____ Records to use
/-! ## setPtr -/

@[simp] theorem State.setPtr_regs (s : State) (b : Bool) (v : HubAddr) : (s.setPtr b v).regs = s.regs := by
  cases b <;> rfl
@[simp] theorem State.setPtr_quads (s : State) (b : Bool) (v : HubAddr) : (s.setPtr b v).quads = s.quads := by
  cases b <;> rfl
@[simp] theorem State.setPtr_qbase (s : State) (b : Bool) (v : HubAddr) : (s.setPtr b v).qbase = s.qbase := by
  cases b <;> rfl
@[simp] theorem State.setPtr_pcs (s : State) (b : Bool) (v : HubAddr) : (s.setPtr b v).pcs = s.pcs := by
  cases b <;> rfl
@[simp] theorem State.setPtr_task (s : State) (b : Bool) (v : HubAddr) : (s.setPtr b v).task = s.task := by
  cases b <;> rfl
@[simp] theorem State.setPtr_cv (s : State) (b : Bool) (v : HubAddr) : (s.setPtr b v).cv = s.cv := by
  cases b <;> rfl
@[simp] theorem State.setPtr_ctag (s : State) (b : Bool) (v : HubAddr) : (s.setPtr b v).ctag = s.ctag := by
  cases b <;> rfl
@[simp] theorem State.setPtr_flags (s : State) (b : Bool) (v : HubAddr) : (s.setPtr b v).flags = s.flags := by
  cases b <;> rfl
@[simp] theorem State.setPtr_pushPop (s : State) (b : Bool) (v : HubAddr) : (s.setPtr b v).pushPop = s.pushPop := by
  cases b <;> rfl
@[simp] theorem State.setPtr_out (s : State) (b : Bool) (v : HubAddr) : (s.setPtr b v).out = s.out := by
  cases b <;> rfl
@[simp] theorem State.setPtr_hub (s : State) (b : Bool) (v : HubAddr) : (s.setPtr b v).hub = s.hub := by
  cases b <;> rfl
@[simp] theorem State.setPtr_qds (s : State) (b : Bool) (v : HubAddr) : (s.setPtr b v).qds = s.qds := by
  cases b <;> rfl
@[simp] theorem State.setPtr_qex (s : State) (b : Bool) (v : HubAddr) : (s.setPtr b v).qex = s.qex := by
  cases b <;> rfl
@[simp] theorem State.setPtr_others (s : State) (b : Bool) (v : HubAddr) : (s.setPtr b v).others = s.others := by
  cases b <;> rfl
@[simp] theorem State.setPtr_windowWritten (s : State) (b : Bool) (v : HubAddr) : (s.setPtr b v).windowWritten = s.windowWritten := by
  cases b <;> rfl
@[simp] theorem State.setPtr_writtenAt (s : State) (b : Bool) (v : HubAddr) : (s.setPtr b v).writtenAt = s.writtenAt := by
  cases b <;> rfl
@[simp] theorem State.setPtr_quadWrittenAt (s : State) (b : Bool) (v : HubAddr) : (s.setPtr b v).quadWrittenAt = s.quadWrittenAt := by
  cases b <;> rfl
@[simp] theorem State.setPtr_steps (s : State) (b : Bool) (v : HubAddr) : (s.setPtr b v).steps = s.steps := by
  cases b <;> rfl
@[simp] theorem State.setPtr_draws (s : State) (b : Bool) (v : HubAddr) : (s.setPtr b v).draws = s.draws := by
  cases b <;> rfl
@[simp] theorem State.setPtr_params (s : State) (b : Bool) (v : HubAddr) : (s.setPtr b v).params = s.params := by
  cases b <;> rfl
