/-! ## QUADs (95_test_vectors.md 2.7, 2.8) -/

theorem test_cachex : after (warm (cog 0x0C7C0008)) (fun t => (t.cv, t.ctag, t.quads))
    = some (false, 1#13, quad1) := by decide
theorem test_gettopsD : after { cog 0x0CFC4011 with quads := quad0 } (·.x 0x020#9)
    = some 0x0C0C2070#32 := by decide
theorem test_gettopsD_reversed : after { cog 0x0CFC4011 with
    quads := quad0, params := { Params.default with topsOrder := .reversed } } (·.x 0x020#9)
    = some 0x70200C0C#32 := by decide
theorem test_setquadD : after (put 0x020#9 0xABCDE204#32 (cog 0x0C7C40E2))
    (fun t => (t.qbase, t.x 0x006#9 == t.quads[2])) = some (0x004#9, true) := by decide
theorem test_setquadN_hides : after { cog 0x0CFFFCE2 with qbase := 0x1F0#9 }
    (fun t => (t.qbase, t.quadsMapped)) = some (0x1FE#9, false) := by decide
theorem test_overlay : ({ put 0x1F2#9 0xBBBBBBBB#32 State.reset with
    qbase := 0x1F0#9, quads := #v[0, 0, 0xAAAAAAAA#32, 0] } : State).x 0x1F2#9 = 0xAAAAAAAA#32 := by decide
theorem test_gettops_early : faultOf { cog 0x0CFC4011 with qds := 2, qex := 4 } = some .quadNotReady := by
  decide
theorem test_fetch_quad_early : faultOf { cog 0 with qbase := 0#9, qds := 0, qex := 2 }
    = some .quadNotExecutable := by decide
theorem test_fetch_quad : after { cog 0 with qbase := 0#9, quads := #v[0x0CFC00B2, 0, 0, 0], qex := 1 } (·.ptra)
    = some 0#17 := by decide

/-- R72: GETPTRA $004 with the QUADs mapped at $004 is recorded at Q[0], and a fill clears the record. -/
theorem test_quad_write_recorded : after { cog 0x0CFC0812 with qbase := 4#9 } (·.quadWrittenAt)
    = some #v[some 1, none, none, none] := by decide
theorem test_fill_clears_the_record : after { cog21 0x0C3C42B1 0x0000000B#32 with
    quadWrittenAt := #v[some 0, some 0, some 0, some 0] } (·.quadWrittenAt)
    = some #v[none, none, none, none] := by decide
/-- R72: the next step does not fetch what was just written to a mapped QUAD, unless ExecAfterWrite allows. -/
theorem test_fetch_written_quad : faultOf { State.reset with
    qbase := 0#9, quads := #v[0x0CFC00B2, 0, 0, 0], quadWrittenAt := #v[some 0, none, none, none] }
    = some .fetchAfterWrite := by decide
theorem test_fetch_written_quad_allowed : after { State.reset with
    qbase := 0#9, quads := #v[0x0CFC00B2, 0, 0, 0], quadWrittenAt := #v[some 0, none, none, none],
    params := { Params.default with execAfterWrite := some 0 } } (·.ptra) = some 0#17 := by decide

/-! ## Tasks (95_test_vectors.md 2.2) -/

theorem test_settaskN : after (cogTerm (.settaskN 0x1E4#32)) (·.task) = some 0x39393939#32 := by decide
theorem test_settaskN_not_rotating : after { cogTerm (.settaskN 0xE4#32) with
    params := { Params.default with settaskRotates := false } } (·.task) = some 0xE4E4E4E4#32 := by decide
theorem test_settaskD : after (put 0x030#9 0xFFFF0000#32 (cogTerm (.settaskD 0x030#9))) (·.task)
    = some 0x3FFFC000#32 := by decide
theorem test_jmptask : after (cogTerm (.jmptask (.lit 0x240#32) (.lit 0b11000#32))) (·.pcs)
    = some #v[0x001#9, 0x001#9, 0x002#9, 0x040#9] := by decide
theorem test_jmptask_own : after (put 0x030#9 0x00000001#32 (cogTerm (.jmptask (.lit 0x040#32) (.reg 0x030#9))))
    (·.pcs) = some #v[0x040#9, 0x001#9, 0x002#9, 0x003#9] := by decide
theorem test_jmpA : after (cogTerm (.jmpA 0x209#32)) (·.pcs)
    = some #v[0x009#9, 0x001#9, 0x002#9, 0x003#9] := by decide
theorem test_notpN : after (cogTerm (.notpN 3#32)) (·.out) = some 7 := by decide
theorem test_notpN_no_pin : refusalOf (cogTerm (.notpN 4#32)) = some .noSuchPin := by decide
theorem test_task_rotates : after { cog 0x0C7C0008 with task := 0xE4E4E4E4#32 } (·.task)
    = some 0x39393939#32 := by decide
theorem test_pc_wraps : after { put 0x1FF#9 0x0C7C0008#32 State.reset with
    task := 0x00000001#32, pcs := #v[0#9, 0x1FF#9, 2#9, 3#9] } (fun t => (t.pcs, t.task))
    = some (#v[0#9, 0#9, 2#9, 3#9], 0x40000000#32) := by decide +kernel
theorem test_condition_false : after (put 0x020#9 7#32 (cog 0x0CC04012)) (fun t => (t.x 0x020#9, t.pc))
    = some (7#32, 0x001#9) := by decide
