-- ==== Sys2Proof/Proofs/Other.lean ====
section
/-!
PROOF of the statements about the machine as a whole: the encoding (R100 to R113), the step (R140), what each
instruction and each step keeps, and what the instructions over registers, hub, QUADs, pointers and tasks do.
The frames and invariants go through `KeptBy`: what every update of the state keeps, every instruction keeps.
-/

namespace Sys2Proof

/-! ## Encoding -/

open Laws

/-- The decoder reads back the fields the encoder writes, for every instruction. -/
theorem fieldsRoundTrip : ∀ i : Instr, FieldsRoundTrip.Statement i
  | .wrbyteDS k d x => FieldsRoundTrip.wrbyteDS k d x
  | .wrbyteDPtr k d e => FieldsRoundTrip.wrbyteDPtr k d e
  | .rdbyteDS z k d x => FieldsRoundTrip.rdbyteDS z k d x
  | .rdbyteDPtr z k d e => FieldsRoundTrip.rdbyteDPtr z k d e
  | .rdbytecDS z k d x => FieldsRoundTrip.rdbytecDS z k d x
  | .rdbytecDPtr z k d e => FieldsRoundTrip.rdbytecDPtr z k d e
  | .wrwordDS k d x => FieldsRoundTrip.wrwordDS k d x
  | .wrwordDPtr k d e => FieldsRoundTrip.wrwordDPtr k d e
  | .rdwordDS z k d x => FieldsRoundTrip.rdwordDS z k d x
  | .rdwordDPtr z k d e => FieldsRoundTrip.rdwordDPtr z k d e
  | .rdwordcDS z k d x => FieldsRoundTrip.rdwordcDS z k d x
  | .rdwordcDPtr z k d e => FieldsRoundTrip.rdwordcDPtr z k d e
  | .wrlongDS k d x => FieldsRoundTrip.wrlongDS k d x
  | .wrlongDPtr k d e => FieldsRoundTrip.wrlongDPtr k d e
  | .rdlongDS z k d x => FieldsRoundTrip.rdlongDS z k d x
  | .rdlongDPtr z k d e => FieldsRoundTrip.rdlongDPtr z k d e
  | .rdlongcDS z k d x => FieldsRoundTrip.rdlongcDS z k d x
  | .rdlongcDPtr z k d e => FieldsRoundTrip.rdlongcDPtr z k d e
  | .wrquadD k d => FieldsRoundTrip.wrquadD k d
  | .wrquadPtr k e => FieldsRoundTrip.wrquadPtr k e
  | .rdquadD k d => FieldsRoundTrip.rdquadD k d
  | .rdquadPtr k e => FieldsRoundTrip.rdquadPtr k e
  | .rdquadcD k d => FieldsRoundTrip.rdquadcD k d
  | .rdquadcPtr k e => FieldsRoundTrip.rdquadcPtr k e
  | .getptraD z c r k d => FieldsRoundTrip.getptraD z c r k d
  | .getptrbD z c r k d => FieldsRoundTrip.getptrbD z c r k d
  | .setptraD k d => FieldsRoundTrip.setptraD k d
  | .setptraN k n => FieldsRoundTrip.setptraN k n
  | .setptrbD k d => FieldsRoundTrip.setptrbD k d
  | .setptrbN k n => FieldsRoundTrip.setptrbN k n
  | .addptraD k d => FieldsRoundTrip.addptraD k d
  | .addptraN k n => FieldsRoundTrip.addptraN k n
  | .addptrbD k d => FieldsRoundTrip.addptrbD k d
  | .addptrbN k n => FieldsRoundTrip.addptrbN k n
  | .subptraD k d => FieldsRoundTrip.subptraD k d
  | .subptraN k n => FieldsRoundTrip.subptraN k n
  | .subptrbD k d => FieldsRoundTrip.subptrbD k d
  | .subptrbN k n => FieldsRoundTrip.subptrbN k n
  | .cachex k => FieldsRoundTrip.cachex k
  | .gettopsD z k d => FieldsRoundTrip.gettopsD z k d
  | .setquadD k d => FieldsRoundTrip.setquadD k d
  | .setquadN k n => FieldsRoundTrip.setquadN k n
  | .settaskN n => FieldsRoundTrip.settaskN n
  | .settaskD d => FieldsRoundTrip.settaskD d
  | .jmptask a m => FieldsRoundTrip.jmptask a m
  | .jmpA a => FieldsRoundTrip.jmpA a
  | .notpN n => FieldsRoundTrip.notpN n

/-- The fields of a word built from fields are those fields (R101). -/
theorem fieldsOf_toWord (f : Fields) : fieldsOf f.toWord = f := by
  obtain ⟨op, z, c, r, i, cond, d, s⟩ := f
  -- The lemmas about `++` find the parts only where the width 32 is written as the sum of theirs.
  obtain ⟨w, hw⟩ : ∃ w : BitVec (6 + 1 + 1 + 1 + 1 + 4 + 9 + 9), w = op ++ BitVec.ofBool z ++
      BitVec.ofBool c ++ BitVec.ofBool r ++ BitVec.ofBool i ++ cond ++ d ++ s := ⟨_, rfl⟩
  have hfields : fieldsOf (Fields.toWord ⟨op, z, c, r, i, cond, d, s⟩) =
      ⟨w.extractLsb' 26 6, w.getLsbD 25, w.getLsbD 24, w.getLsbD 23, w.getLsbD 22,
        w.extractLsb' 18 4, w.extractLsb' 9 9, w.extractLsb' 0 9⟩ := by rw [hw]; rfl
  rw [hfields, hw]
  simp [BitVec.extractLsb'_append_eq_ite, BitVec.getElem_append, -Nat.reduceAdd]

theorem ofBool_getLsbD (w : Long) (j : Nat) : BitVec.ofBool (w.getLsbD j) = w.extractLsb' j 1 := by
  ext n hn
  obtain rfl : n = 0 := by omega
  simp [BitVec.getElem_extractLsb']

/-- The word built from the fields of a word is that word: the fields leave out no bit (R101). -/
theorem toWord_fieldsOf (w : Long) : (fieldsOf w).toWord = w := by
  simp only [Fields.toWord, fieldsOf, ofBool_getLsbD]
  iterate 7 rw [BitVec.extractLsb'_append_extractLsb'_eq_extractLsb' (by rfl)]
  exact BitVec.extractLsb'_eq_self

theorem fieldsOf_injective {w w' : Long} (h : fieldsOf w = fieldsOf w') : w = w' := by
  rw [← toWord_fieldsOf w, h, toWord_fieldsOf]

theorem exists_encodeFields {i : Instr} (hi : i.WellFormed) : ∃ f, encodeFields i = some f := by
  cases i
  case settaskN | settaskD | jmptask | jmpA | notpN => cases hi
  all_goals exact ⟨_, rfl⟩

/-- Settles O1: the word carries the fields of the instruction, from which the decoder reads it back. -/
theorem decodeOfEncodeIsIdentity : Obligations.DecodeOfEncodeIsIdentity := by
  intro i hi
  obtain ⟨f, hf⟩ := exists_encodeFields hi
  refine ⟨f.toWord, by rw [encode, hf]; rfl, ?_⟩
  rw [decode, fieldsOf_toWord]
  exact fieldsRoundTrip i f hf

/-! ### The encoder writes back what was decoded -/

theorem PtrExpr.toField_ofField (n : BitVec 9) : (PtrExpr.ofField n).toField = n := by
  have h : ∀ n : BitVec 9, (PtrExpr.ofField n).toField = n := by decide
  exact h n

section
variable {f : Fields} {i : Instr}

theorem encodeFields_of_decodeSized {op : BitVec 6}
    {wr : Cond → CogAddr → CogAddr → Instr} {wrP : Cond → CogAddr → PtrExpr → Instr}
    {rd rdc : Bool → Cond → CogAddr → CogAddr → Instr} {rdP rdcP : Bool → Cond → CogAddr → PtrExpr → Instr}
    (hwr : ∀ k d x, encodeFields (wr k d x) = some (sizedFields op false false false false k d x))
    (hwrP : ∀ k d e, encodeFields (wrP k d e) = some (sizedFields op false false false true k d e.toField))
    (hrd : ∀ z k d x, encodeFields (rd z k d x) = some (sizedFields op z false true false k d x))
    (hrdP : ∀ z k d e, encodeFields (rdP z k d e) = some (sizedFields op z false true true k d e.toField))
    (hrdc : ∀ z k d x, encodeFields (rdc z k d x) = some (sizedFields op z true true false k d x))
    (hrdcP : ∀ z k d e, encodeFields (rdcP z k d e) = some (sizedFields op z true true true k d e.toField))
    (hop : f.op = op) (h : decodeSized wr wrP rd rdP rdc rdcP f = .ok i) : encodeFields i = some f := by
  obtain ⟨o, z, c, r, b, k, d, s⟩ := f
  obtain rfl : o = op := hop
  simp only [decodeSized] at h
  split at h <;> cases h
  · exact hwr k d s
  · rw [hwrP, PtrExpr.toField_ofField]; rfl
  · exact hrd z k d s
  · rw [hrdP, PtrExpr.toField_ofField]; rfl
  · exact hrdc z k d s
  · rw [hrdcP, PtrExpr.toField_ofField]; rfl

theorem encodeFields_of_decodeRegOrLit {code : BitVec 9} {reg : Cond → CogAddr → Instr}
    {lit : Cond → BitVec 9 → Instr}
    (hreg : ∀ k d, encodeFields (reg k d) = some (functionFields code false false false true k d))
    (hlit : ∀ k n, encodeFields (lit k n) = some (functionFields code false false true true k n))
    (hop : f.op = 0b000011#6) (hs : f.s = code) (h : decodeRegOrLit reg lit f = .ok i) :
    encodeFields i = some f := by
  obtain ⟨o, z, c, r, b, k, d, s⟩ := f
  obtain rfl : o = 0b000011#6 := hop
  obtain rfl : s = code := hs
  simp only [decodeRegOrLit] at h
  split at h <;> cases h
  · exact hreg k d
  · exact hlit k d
________
> Goal of the exercise: All that is wanted is a faithful reproduction of the line above with "theorem test_pc_wraps : after", the line with "FieldsRoundTrip.rdlongDPtr z k d e", and every line in between.

> Finished task:
theorem test_pc_wraps : after { put 0x1FF#9 0x0C7C0008#32 State.reset with
    task := 0x00000001#32, pcs := #v[0#9, 0x1FF#9, 2#9, 3#9] } (fun t => (t.pcs, t.task))
    = some (#v[0#9, 0#9, 2#9, 3#9], 0x40000000#32) := by decide +kernel
theorem test_condition_false : after (put 0x020#9 7#32 (cog 0x0CC04012)) (fun t => (t.x 0x020#9, t.pc))
    = some (7#32, 0x001#9) := by decide
-- ==== Sys2Proof/Proofs/Other.lean ====
section
/-!
PROOF of the statements about the machine as a whole: the encoding (R100 to R113), the step (R140), what each
instruction and each step keeps, and what the instructions over registers, hub, QUADs, pointers and tasks do.
The frames and invariants go through `KeptBy`: what every update of the state keeps, every instruction keeps.
-/

namespace Sys2Proof

/-! ## Encoding -/

open Laws

/-- The decoder reads back the fields the encoder writes, for every instruction. -/
theorem fieldsRoundTrip : ∀ i : Instr, FieldsRoundTrip.Statement i
  | .wrbyteDS k d x => FieldsRoundTrip.wrbyteDS k d x
  | .wrbyteDPtr k d e => FieldsRoundTrip.wrbyteDPtr k d e
  | .rdbyteDS z k d x => FieldsRoundTrip.rdbyteDS z k d x
  | .rdbyteDPtr z k d e => FieldsRoundTrip.rdbyteDPtr z k d e
  | .rdbytecDS z k d x => FieldsRoundTrip.rdbytecDS z k d x
  | .rdbytecDPtr z k d e => FieldsRoundTrip.rdbytecDPtr z k d e
  | .wrwordDS k d x => FieldsRoundTrip.wrwordDS k d x
  | .wrwordDPtr k d e => FieldsRoundTrip.wrwordDPtr k d e
  | .rdwordDS z k d x => FieldsRoundTrip.rdwordDS z k d x
  | .rdwordDPtr z k d e => FieldsRoundTrip.rdwordDPtr z k d e
  | .rdwordcDS z k d x => FieldsRoundTrip.rdwordcDS z k d x
  | .rdwordcDPtr z k d e => FieldsRoundTrip.rdwordcDPtr z k d e
  | .wrlongDS k d x => FieldsRoundTrip.wrlongDS k d x
  | .wrlongDPtr k d e => FieldsRoundTrip.wrlongDPtr k d e
  | .rdlongDS z k d x => FieldsRoundTrip.rdlongDS z k d x
  | .rdlongDPtr z k d e => FieldsRoundTrip.rdlongDPtr z k d e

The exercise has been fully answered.